Trump nominates ex-New Mexico lawmaker to oversee public lands | Trump administration

Donald Trump on Wednesday nominated a former New Mexico lawmaker to oversee management of vast public lands that play a central role in Republican attempts to ramp up fossil fuel production.
Bureau of Land Management (BLM) nominee, former Rep. Steve Pearce of New Mexico, must be confirmed by the Senate. The agency manages a quarter of a billion acres, or about 10 percent of U.S. land. It is also responsible for 700 million acres of underground minerals, including significant reserves of oil, natural gas and coal.
The agency’s policies have changed dramatically as control of the White House has shifted between Republicans and Democrats.
Under Democratic President Joe Biden, former bureau director Tracy Stone-Manning curbed oil drilling and coal mining on federal lands while expanding renewable energy in an effort to curb the climate crisis.
Trump and congressional Republicans moved quickly to dismantle Biden’s actions. In a matter of months, they opened millions of acres of public lands to mining and drilling and rolled back land plans and conservation strategies that the Biden administration had spent years formulating.
But some initiatives have failed, including Utah Republican Sen. Mike Lee’s proposal to sell more than 2 million acres of federal land to states or other entities. In October, the largest government sale of coal leases in more than a decade resulted in a low-price offer that was rejected by the BLM.
A previous nominee to lead the agency, longtime oil and gas industry official Kathleen Sgamma, withdrew in April following revelations that she had criticized Trump in 2021 for inciting the Jan. 6 attack on the U.S. Capitol.
Pearce is a former fighter pilot and Vietnam War veteran who ran a successful oilfield services company in New Mexico. He was first elected to the House of Representatives in 2003 and served seven terms in a district spanning oil fields and vast swathes of federally supervised public lands.
Pearce had a conservative voting record and championed the interests of New Mexico ranchers when parts of the Lincoln National Forest were closed to protect the endangered New Mexico meadow jumping mouse.
He unsuccessfully ran for U.S. Senate against Democratic incumbent Tom Udall in 2008, and lost his gubernatorial bid in 2018 to Democrat Michelle Lujan Grisham.

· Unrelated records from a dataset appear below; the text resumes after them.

theorem Canonical.billingCloseCommand (h : Canonical s) {hdr : ChlHdr} {mc : Nat} : Canonical (billingCloseCommand hdr mc s) :=
  h.carryOut fun ht => .ite ht.result (.ite ht.result ht.schedule.result)

theorem Canonical.eventEffect (h : Canonical s) {e : ChlEvent} : Canonical (s.eventEffect e) := by
  unfold State.eventEffect
  split
  · exact .ite h.applySlew h.stepTo
  · exact h.latchSnapshot
  · exact h.billingClose
  · exact .ite h.activateCap h

theorem Canonical.mcTargetReached (h : Canonical s) : Canonical (mcTargetReached s) := h.modChl.each fun ht => ht.eventEffect

theorem Canonical.drCap (h : Canonical s) {hdr : ChlHdr} {ident target mask cap duration start : Nat} :
    Canonical (drCap hdr ident target mask cap duration start s) := by
  refine h.carryOut fun ht => .ite ht.result (.ite ht.result ?_)
  split
  · exact ht.notice.result
  · exact .ite ht.notice.result ht.modChl.puts.logCap.result

theorem Canonical.drCancel (h : Canonical s) {hdr : ChlHdr} {ident : Nat} : Canonical (drCancel hdr ident s) := by
  refine h.carryOut fun ht => ?_
  split
  · exact ht.freeCap.result
  · exact ht.result

theorem Canonical.tariffHeard (h : Canonical s) : Canonical s.tariffHeard := h.modChl

theorem Canonical.tariffBegin (h : Canonical s) {hdr : ChlHdr} {tid size : Nat} : Canonical (tariffBegin hdr tid size s) :=
  h.carryOut fun ht => .ite (.ite ht.result ht.openRegion.modRegion.tariffHeard.result) (.ite ht.tariffHeard.result
    ht.noticeOpen.result)

theorem Canonical.receiveWord (h : Canonical s) {o w : Nat} : Canonical (s.receiveWord o w) :=
  .ite h (.ite h.modRegion.put h.modRegion)

theorem Canonical.tariffData (h : Canonical s) {hdr : ChlHdr} {tid off : Nat} {words : List Nat} :
    Canonical (tariffData hdr tid off words s) :=
  h.carryOut fun ht => .ite (.result (ht.tariffHeard.each fun hu => hu.receiveWord)) ht

theorem Canonical.tariffEnd (h : Canonical s) {hdr : ChlHdr} {tid : Nat} : Canonical (tariffEnd hdr tid s) := by
  refine h.carryOut fun ht => .ite ht.result ?_
  split
  · exact ht.tariffHeard.finishRegion.result
  · exact .ite ht.tariffHeard.queueMessage ht.tariffHeard

theorem Canonical.tariffAbort (h : Canonical s) {hdr : ChlHdr} {tid : Nat} : Canonical (tariffAbort hdr tid s) :=
  h.carryOut fun ht => .ite ht.abortRegion.result ht.result

theorem Canonical.tariffIdleTimeout (h : Canonical s) : Canonical (tariffIdleTimeout s) := .ite h.abortRegion.noticeOpen h

theorem Canonical.chainlineRead (h : Canonical s) {hdr : ChlHdr} {shadow : Bool} {idx : List Nat} :
    Canonical (chainlineRead hdr shadow idx s) :=
  h.carryOut fun ht => .ite ht.result (.ite ht ht.queueMessage)

theorem Canonical.drawRegistration (h : Canonical s) : Canonical s.drawRegistration := h.modChl.drew

theorem Canonical.reregister (h : Canonical s) {hdr : ChlHdr} {window : Nat} : Canonical (reregister hdr window s) :=
  h.carryOut fun ht => .ite ht.result (.ite ht.result ht.put.logSetting.drawRegistration.result)

theorem Canonical.register (h : Canonical s) : Canonical s.register := h.queueMessage
theorem Canonical.registration (h : Canonical s) : Canonical (registration s) := .ite h.modChl.register h
theorem Canonical.orphanCall (h : Canonical s) : Canonical (orphanCall s) := .ite h.modChl.register h
theorem Canonical.hello (h : Canonical s) : Canonical (hello s) := .ite h.modChl.queueMessage h
theorem Canonical.candidateAnswered (h : Canonical s) : Canonical s.candidateAnswered := h.modChl

theorem Canonical.repeater (h : Canonical s) {hdr : ChlHdr} {relay vetoHours : Nat} : Canonical (repeater hdr relay vetoHours s) :=
  h.carryOut fun ht => .ite ht.candidateAnswered.result (.ite ht.candidateAnswered.put.modChl.result (.result (.ite
    ht.candidateAnswered.put.modChl ht.candidateAnswered.put.modChl.put.modChl.noticeOpen)))

theorem Canonical.chlAck (h : Canonical s) {hdr : ChlHdr} {seq : Nat} : Canonical (chlAck hdr seq s) :=
  h.carryOut fun ht => ht.modChl.result

theorem Canonical.hearNode (h : Canonical s) {f : ChlFrame} : Canonical (s.hearNode f) := by
  unfold State.hearNode
  split
  · exact h
  · exact h.puts.modChl.showParent

theorem Canonical.hearOrphan (h : Canonical s) {f : ChlFrame} : Canonical (s.hearOrphan f) := .ite h.modChl h
theorem Canonical.candidacy (h : Canonical s) : Canonical s.candidacy := .ite h h.modChl.queueMessage.noticeOpen
theorem Canonical.chlTick (h : Canonical s) : Canonical s.chlTick := .ite h.candidacy h
theorem Canonical.forward (h : Canonical s) {f : ChlFrame} : Canonical (s.forward f) := .ite h (.ite h.noticeOpen h.modChl.drew)

theorem Canonical.takeInbound (h : Canonical s) {f : ChlFrame} : Canonical (s.takeInbound f) :=
  .ite h.frameFailed h.findBoundary.put.hearNode.hearOrphan.candidacy.forward

theorem Canonical.inboundFrame (h : Canonical s) {f : ChlFrame} : Canonical (inboundFrame f s) := .ite h h.countBy.takeInbound

theorem Canonical.neighbourExpiry (h : Canonical s) {addr : Nat} : Canonical (neighbourExpiry addr s) := by
  unfold Machine.neighbourExpiry
  dsimp only
  split
  · exact .ite h.puts.modChl.showParent h
  · exact h

/-! ### Resets and the boot of the firmware -/

theorem Canonical.loadKeys (h : Canonical s) : Canonical s.loadKeys := .each h.update fun ht => ht.put

/-- The power-on state that a safety-domain reset starts from. -/
theorem safetyReset_stores (s : State) (cause : Nat) :
    ∃ (t : State) (kept : List (Nat × Int)) (dropped : List Nat),
      s.safetyReset cause =
        ((t.puts kept).each dropped fun t r => t.dropOther r).loadKeys.applyFuses.showSeal ∧
      t.variant = s.variant ∧ t.obj = resetObj ∧ t.pannier.mem = [] ∧
      t.tag = s.tag.cutOwn s.drawn :=
  ⟨_, _, _, rfl, rfl, rfl, rfl, rfl⟩

theorem Canonical.safetyReset (h : Canonical s) {cause : Nat} : Canonical (s.safetyReset cause) := by
  obtain ⟨t, kept, dropped, hreset, hvariant, hobj, hmem, htag⟩ := safetyReset_stores s cause
  have ht : Canonical t := by
    refine ⟨?_, ?_, ?_⟩
    · rw [hvariant, hobj]
      exact resetObj_wf s.variant
    · rw [hmem]
      exact ⟨.nil, by simp⟩
    · rw [htag]
      exact cutOwn_wf h.tag
  rw [hreset]
  exact (ht.puts.each fun ht => ht.dropOther).loadKeys.applyFuses.showSeal

theorem Canonical.safetyDomainFault (h : Canonical s) : Canonical (safetyDomainFault s) := .ite h.faultCapture.safetyReset h
theorem Canonical.rstN (h : Canonical s) : Canonical (rstN s) := .ite h.faultCapture.safetyReset h

theorem Canonical.brownOut (h : Canonical s) {mainLost : Bool} : Canonical (brownOut mainLost s) :=
  .ite h (.ite h.safetyReset.put.update h.safetyReset)

theorem Canonical.powerOnReset (h : Canonical s) : Canonical (powerOnReset s) := h.safetyReset.update
theorem Canonical.commandedRestart (h : Canonical s) : Canonical (commandedRestart s) := .ite h.coreReset h

theorem Canonical.controlCoreWatchdog (h : Canonical s) {core : Nat} : Canonical (controlCoreWatchdog core s) :=
  .ite h.notice.coreReset h

theorem Canonical.pllLockLoss (h : Canonical s) {pll : Nat} : Canonical (pllLockLoss pll s) :=
  .ite h.safetyDomainFault (.ite h.notice.coreReset h)

theorem Canonical.applyRestart (h : Canonical s) {v : Int} : Canonical (applyRestart v s) := .ite h.update h

theorem Canonical.failPower (h : Canonical s) {cause : Nat} : Canonical (s.failPower cause) :=
  .ite (.update (.put h.decide_.displayDecision.update)) h.decide_.displayDecision.update

theorem Canonical.powerFailResume (h : Canonical s) : Canonical (powerFailResume s) :=
  .ite (.displayResume (.noticeOpen h.cancelPf.update)) h

theorem Canonical.useOther (h : Canonical s) {r : Nat} : Canonical (s.useOther r) := h.swapSlots.flashOp
theorem Canonical.ratchetIf (h : Canonical s) : Canonical s.ratchetIf := .ite h h.ratchetSvn
theorem Canonical.svnReport (h : Canonical s) {slot : Nat} : Canonical (s.svnReport slot) := .ite h.noticeOpen h

theorem Canonical.bootFw (h : Canonical s) : Canonical s.bootFw :=
  .ite h.put.ratchetIf (.ite (.update (.puts (.notice (.noticeOpen (.flashOp (.swapSlots (.ite h h.svnReport))))))) (.noticeOpen
    (.update (.put (.svnReport (.ite h h.svnReport))))))

theorem Canonical.bootTrial (h : Canonical s) : Canonical s.bootTrial := .ite h (.ite h.fallBack h.puts.flashOp.update)

theorem Canonical.reportTamper (h : Canonical s) : Canonical s.reportTamper := by
  unfold State.reportTamper
  split
  · exact .notice h.update
  · exact h

theorem Canonical.reportCause (h : Canonical s) : Canonical s.reportCause := h.put.notice

theorem Canonical.reclaim (h : Canonical s) : Canonical s.reclaim :=
  .ite (.put h.leaseReclaim.resumePedals.update) h.leaseReclaim.resumePedals.update
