-- ==== Sys2Proof/Machine/Step.lean ====
section
/-! DEFINITION. The step: one event of the outside world, in which an accepted CMD write runs its whole command (R264, R265). -/

namespace Sys2Proof.Machine

/-- One step. -/
def step (s : State) : Host.Outcome State Fault Refusal := runPending s

/-- The state in which the next event is the host's write of the command word `w` to CMD, by the thread that owns the
argument registers. The CORE fetches nothing (R21): this write is where a command comes from (log entry 1). -/
def State.withFetchWord (s : State) (nbits w : Nat) : State :=
  { s with pending := cmdWrite s.platform (s.argOwner.getD 0) (BitVec.ofNat 64 (w % 2 ^ nbits)) :: s.pending }

end Sys2Proof.Machine
end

Pearce later served as chairman of the state Republican Party and was a strong supporter of Trump, who lost three times in New Mexico.
The land office went four years without a confirmed director during Trump’s first term. The Republican president also transferred his seat to Colorado before returning it to Washington DC, under Biden.
The agency had about 9,250 employees at the start of the government shutdown on October 1. That represents a drop of about 800 employees since the start of Trump’s term, following widespread layoffs and resignations driven by the administration’s efforts to reduce the federal workforce.
Licensing for oil, gas and coal continued during the shutdown and most land office employees were exempt from furlough.